Friday, 10 March 2023

Hello foreign parent company

 


Meaning of Foreign Subsidiary Company
foreign subsidiary company is any company, where 50% or more of its equity shares are owned by a company that is incorporated in another foreign nation. For example, a company incorporated in USA (Parent company) is executing the same business operation through an Indian subsidiary company. However, this company should abide by the rules and regulations of the domestic law of the corresponding country where it is situated, it should not follow the laws applicable to its parent company.

As per section 2, clause 22, “dividend” includes

1.    Distribution of accumulated profits to shareholders entailing release of the company’s assets; 

2.    Distribution of debentures or deposit certificates to shareholders out of the accumulated profits of the company and issue of bonus shares to preference shareholders out of accumulated profits;

3.    Distribution made to shareholders of the company on its liquidation out of accumulated profits; 

4.    Distribution to shareholders out of accumulated profits on the reduction of capital by the company; and 

5.    Loan or advance made by a closely held company to its shareholder out of accumulated profits.

Taxability of Dividends before AY 2020-2021:
If a shareholder gets dividend from a domestic company on or before the 31st day of March, 2020, then he/she shall be exempt from tax under section 10(34) of the Act and the domestic company is liable to pay a Dividend Distribution Tax (DDT) @15% (excluding surcharge and cess) under section 115-O of the Income Tax Act. In case of dividend under Section 2 (22) (e), the DDT rate shall be substituted from 15% to 30%.

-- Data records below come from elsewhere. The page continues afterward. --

-- ==== Sys2Proof/Laws/Ops.lean ====
section
/-! SUPPORT. What each shared operation can do, said once: bytes put into the work, bits of a number, counts of the dictionary,
events, completions and exceptions; what each leaves of the device. -/

namespace Sys2Proof.Machine

open Sys2Proof

/-! ### Bytes -/

@[simp] theorem W.put_fab (w : W) (a : Nat) (v : Byte) : (w.put a v).fab = w.fab := rfl
@[simp] theorem W.put_sec (w : W) (a : Nat) (v : Byte) : (w.put a v).sec = w.sec := rfl
@[simp] theorem W.put_mem (w : W) (a : Nat) (v : Byte) : (w.put a v).mem = w.mem := rfl
@[simp] theorem W.map_out (w : W) (g : Fab → Fab) : (w.map g).out = w.out := rfl
@[simp] theorem W.map_sec (w : W) (g : Fab → Fab) : (w.map g).sec = w.sec := rfl
@[simp] theorem W.map_mem (w : W) (g : Fab → Fab) : (w.map g).mem = w.mem := rfl
@[simp] theorem W.map_fab (w : W) (g : Fab → Fab) : (w.map g).fab = g w.fab := rfl
@[simp] theorem W.byte_map (w : W) (g : Fab → Fab) (a : Nat) : (w.map g).byte a = w.byte a := rfl

/-- A byte after a byte was put. -/
theorem W.byte_put (w : W) (a b : Nat) (v : Byte) : (w.put a v).byte b = if b = a then v else w.byte b := by
  by_cases h : b = a
  · subst h; simp [W.byte, W.put, MemOp.read]
  · simp [W.byte, W.put, MemOp.read, h, Ne.symm h]

@[simp] theorem W.puts_fab (w : W) (a : Nat) (l : List Byte) : (w.puts a l).fab = w.fab := by
  induction l generalizing w a with
  | nil => rfl
  | cons b r ih => simp [W.puts, ih]

@[simp] theorem W.puts_sec (w : W) (a : Nat) (l : List Byte) : (w.puts a l).sec = w.sec := by
  induction l generalizing w a with
  | nil => rfl
  | cons b r ih => simp [W.puts, ih]

@[simp] theorem W.puts_mem (w : W) (a : Nat) (l : List Byte) : (w.puts a l).mem = w.mem := by
  induction l generalizing w a with
  | nil => rfl
  | cons b r ih => simp [W.puts, ih]

/-- A byte after bytes were put: those of the range as given, every other as before. -/
theorem W.byte_puts (w : W) (a b : Nat) (l : List Byte) :
    (w.puts a l).byte b = if a ≤ b ∧ b < a + l.length then l.getD (b - a) 0 else w.byte b := by
  induction l generalizing w a with
  | nil => simp [W.puts]
  | cons v r ih =>
    rw [W.puts, ih, W.byte_put]
    by_cases h0 : b = a
    · subst h0; simp
    · by_cases h1 : a + 1 ≤ b ∧ b < a + 1 + r.length
      · obtain ⟨k, rfl⟩ : ∃ k, b = a + 1 + k := ⟨b - (a + 1), by omega⟩
        have h2 : a ≤ a + 1 + k ∧ a + 1 + k < a + (v :: r).length := by simp; omega
        have e1 : a + 1 + k - (a + 1) = k := by omega
        have e2 : a + 1 + k - a = k + 1 := by omega
        rw [if_pos h1, if_pos h2, e1, e2]; rfl
      · have h2 : ¬ (a ≤ b ∧ b < a + (v :: r).length) := by simp; omega
        rw [if_neg h1, if_neg h2, if_neg h0]

/-- The memory a step leaves reads as its work says. -/
theorem W.read_applied (w : W) (a : Nat) : Memory.read (MemOp.applyAll w.mem w.out) a = w.byte a :=
  MemOp.read_applyAll w.mem w.out a

/-! ### Bits -/

/-- A bit of a number is the bit that `Nat.testBit` reads. -/
theorem bit_eq_testBit (v i : Nat) : bit v i = v.testBit i := by
  simp [bit, Nat.testBit_eq_decide_div_mod_eq]

/-- A number whose low bit i is clear, and the same with it set: every other bit is the same. -/
theorem testBit_split (q r i j : Nat) (h : r < 2 ^ i) :
    (2 ^ (i + 1) * q + (2 ^ i + r)).testBit j = if j = i then true else (2 ^ (i + 1) * q + r).testBit j := by
  have h1 : r < 2 ^ (i + 1) := by rw [Nat.pow_succ]; omega
  have h2 : 2 ^ i + r < 2 ^ (i + 1) := by rw [Nat.pow_succ]; omega
  rw [Nat.testBit_two_pow_mul_add q h2 j, Nat.testBit_two_pow_mul_add q h1 j]
  by_cases hj : j = i
  · subst hj; simp [Nat.testBit_two_pow_add_eq, Nat.testBit_lt_two_pow h]
  · by_cases hlt : j < i
    · simp [hj, Nat.lt_succ_of_lt hlt, Nat.testBit_two_pow_add_gt hlt]
    · simp [hj, show ¬ j < i + 1 by omega]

Taxability of Dividends paid by Indian company to Foreign Parent Company

Tax Withheld u/s 195 on the Dividend paid to Foreign Parent Company: In accordance with the provisions of Section 195 of the Income Tax Act, tax is required to be withheld @ 20% (plus applicable surcharge and cess) on the amount of dividend payable to foreign parent company. The TDS withheld by the payer must be deposited to the Government within 7
th of the next month (except in case of Tax Deductible in March, the due date is 30th April of the next year.  

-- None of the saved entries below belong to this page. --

-- ==== Sys2Proof/Tests/Slice0.lean ====
section
/-! SUPPORT. The model's own tests: an ill-formed term for each check of well-formedness, and for each statement a
concrete state and operands that meet its hypotheses, most with what the command then does. -/

open Sys2Proof Sys2Proof.Machine Sys2Proof.Safety

set_option Elab.async false

namespace Sys2Proof.Tests

/-! ### Small states -/

/-- The state a command answers. -/
def after (c : Instr) (s : State) : State :=
  match exec c s with
  | .next t => t
  | _ => s

/-- An R-format word: opcode, rd, ra, rb, I, fn and immediate, under p0. -/
def rWord (op rd ra rb : Nat) (im : Bool) (fn imm : Nat) : Word :=
  BitVec.ofNat 64 (op * 2 ^ 56 + rd * 2 ^ 47 + ra * 2 ^ 42 + rb * 2 ^ 37 + (if im then 2 ^ 36 else 0) + fn * 2 ^ 32 + imm)

/-- A C-format word: opcode, rv, scope, counter, immediate. -/
def cWord (op rv scope ctr imm : Nat) : Word := BitVec.ofNat 64 (op * 2 ^ 56 + rv * 2 ^ 47 + scope * 2 ^ 45 + ctr * 2 ^ 32 + imm)

/-- An M-format word: opcode, tile register, base, m, w, k, scale register and the bits below. -/
def mWord (op th base m w k sx low : Nat) : Word :=
  BitVec.ofNat 64 (op * 2 ^ 56 + th * 2 ^ 48 + base * 2 ^ 40 + m * 2 ^ 31 + w * 2 ^ 24 + k * 2 ^ 16 + sx * 2 ^ 11 + low)

/-- A tile handle. -/
def handle (m : Fmt) (rows stride base : Nat) : Word := BitVec.ofNat 64 (fmtCode m * 2 ^ 58 + rows * 2 ^ 40 + stride * 2 ^ 24 + base)

/-- A running strand with a handler at 0x40. -/
def strand0 : Strand := { Strand.idleReset with st := .running, tvec := 0x40, s := [(1, 5), (2, 7)] }

/-- A running cluster with one instruction and one strand. -/
def cluster0 (w : Word) (t : Strand) : Cluster :=
  { Cluster.idleReset with phase := .running, launch := 1, imem := [w], strands := [(0, t)] }

/-- A device with some more state. -/
def device (f : Fab → Fab) : State := { State.reset with fab := f Fab.reset }

/-- A device that runs one cluster. -/
def onCluster (cl : Cluster) : State := device (fun f => { f with clusters := [(0, cl)] })

/-- A device whose cluster 0 is about to issue a word on strand 0. -/
def about (w : Word) (t : Strand := strand0) : State := onCluster (cluster0 w t)

/-- The issue of that word. -/
def on (w : Word) : Issue := ⟨0, 0, w⟩

/-- Strand 0 of cluster 0. -/
def lane (s : State) : Strand := s.fab.strand 0 0

/-! ### The block -/

/-- A state whose queue is not empty and one that idles. -/
theorem witness_step : step { State.reset with pending := [.coldReset] } = exec .coldReset State.reset ∧
    step State.reset = .next { State.reset with fab := { Fab.reset with cycle := 1 } } := by
  constructor <;> rfl

/-- A step that answers from a state whose memory is canonical. -/
theorem witness_step_kept : Memory.wf State.reset.mem = true ∧ step State.reset = .next (idle State.reset) :=
  ⟨by decide, rfl⟩

/-- A command outside the list of those that touch the security block, and one outside the list of those that need no firmware,
on a device that waits for its image. -/
theorem witness_security_and_phase : Claims.touchesSecurity .hourlyWindow = false ∧
    Claims.actsWithoutFirmware .hourlyWindow = false ∧ (device (fun f => { f with phase := .bootWait })).fab.phase ≠ .running := by
  decide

Section 90- Avoidance of Double Taxation Avoidance Agreement
As per section 90 of the Income Tax Act, a non-resident shareholder has an option to be governed by the provisions of the Double Taxation Avoidance Agreement (‘DTAA’) between India and the country of tax residence of the shareholder, if such provisions are more beneficial to such shareholder to avoid of double taxation of income under this Act and under the corresponding law in force in that country. Here are the few examples:

1.    Tax treaty between India and Germany determines that their bilateral withholding tax on dividends is 10%, then India will tax dividend payment that are going to Germany at a rate of 10%, and vice versa.

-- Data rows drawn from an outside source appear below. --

/-- What a command puts on the device's interfaces, beside its effect on the state. -/
inductive Output where
  /-- A Lysil packet leaves a port: its frame's tag, its header and data, and the CRC-32C after them (R316). -/
  | packet (tag : FrameTag) (p : Packet) (crc : BitVec 32)
  /-- An ARP frame leaves a port: its tag, reply (or request), target address and MAC (0 in a request). -/
  | arp (e : EthPort) (tag : FrameTag) (reply : Bool) (targetAddr : BitVec 32) (targetMac : BitVec 48)
  /-- An ICMP echo reply leaves a port: its tag, destination and data. -/
  | icmpReply (e : EthPort) (tag : FrameTag) (dst : BitVec 32) (data : List Byte)
  /-- A PCIe memory write to a host address, with its EP bit (R276, R306). -/
  | hostWrite (addr : BitVec 52) (data : List Byte) (ep : Bool)
  /-- A PCIe memory read request to a host address, with its tag (R306). -/
  | hostRead (addr : BitVec 52) (len : Nat) (tag : Nat)
  /-- An MSI-X message (Table 11-7). -/
  | msix (vector : BitVec 11)
  /-- A completion of a BAR read: data, EP bit; `none` is Unsupported Request (R307). -/
  | barCompletion (data : Option (List Byte)) (ep : Bool)
  /-- An answer to a configuration request: retry status, or the request is served (R436, stage 5). -/
  | configAnswer (retry : Bool)
  /-- A frame leaves a Fovar port, with the LINK_ACK it carries, and its bytes (Table 13-2). -/
  | fovar (port : Nat) (frame : LinkTx) (linkAck : BitVec 16) (bytes : List Byte)
  /-- What a Fovar port sends in training: device ID, port number, boot count (R346). -/
  | fovarTraining (port : Nat) (device : BitVec 3) (boot : BitVec 32)
  /-- A Fovar port has discarded a frame, and asks its neighbour for the frames after a LINK_SEQ again (R349, log 91). -/
  | fovarNak (port : Nat) (after : BitVec 16)
  /-- A transaction starts on a port's I2C bus: target, bytes written, bytes to read (R50). -/
  | i2c (port : Nat) (target : BitVec 7) (data : List Byte) (readLen : Nat)
  /-- Bus recovery: nine SCL pulses and a STOP (R50). -/
  | i2cRecovery (port : Nat)
  /-- The flash is written at a slot or record (Table 16-2). -/
  | flash (offset : Nat) (data : List Byte)
  /-- An AVSBus voltage write, in mV (R402). -/
  | avs (mv : Nat)
  deriving DecidableEq, Repr

/-! ## Memory -/

/-- A byte-addressed memory: (address, byte) pairs, addresses strictly rising, no listed byte 0. An unlisted byte
reads 0: the manual zeroes DRAM at start-up (Table 16-6), scratchpads and pools as they switch on (R410). -/
abbrev Memory := List Host.Cell

/-- What an unlisted address reads as. -/
def Memory.empty : Byte := 0

/-- The byte at an address. -/
def Memory.read : Memory → Nat → Byte
  | [], _ => Memory.empty
  | (k, v) :: t, a => if k = a then v else Memory.read t a

/-- Drop an address. -/
def Memory.erase (a : Nat) : Memory → Memory
  | [] => []
  | (k, v) :: t => if k = a then Memory.erase a t else (k, v) :: Memory.erase a t

/-- Put a byte at an address, keeping the addresses rising. -/
def Memory.insert (a : Nat) (x : Byte) : Memory → Memory
  | [] => [(a, x)]
  | (k, v) :: t => if a < k then (a, x) :: (k, v) :: t
    else if a = k then (a, x) :: t
    else (k, v) :: Memory.insert a x t

/-- Write one byte; writing what an unlisted address reads as removes the entry. -/
def Memory.write (m : Memory) (a : Nat) (x : Byte) : Memory :=
  if x = Memory.empty then Memory.erase a m else Memory.insert a x m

2.    In case of tax treaty between India and Canada, the withholding tax on dividend is 15% if at least 10% of the shares of the company paying the dividends is held by the recipient of dividend. But in other cases, the withholding tax on dividend is 25%, hence the India will tax divided payment at the rate of 20%.

3.    In case of tax treaty between India and United Kingdom, the withholding tax on dividend is 10%. But in case the dividends are paid out of income (including gains) derived directly or indirectly from immovable property within the meaning of Article 6 by an investment vehicle, the withholding tax on dividend is 15% of the gross amount of the dividends.

Documents required by the non-resident shareholder to avail the DTAA benefits:

·        Self-attested copy of PAN, if any, allotted by the Indian tax authorities.  In case of non-availability of PAN, declaration is to be submitted.

·        Self-attested copy of valid Tax Residency Certificate (‘TRC’) issued by the tax authorities of the country of which shareholder is tax resident, evidencing and certifying shareholder’s tax residency status.

·        Completed and duly signed self-declaration in Form 10F.

·        Self-declaration certifying the following points that the shareholder: –

1.    is and will continue to remain a tax resident of the country of its residence during the FY

2.    is the beneficial owner of the shares and is entitled to the dividend receivable from the Company.|

3.    qualifies as ‘person’ as per DTAA and is eligible to claim benefits as per DTAA for the purposes of tax withholding on dividend declared by the Company.

4.    has no permanent establishment / business connection / place of effective management in India OR Dividend income is not attributable/effectively connected to any Permanent Establishment (PE) or Fixed Base in India.

5.    has no reason to believe that its claim for the benefits of the DTAA is impaired in any manner

Relief under Section 91- Countries with which no agreement exists
When there is no agreement under section 90 for the relief or avoidance of double taxation, section 91
the Income Tax Act provides relief from double taxation in such cases. 

If any person who is resident in India in any previous year proves that, in respect of his income is not deemed to accrue or arise in India and with which there is no agreement under section 90, he shall be entitled to the deduction from the Indian income-tax payable by as under:

A sum calculated on such doubly taxed income at the Indian rate of tax or 
the rate of tax of the said country, whichever is the lower or 
At the Indian rate of tax if both the rates are equal.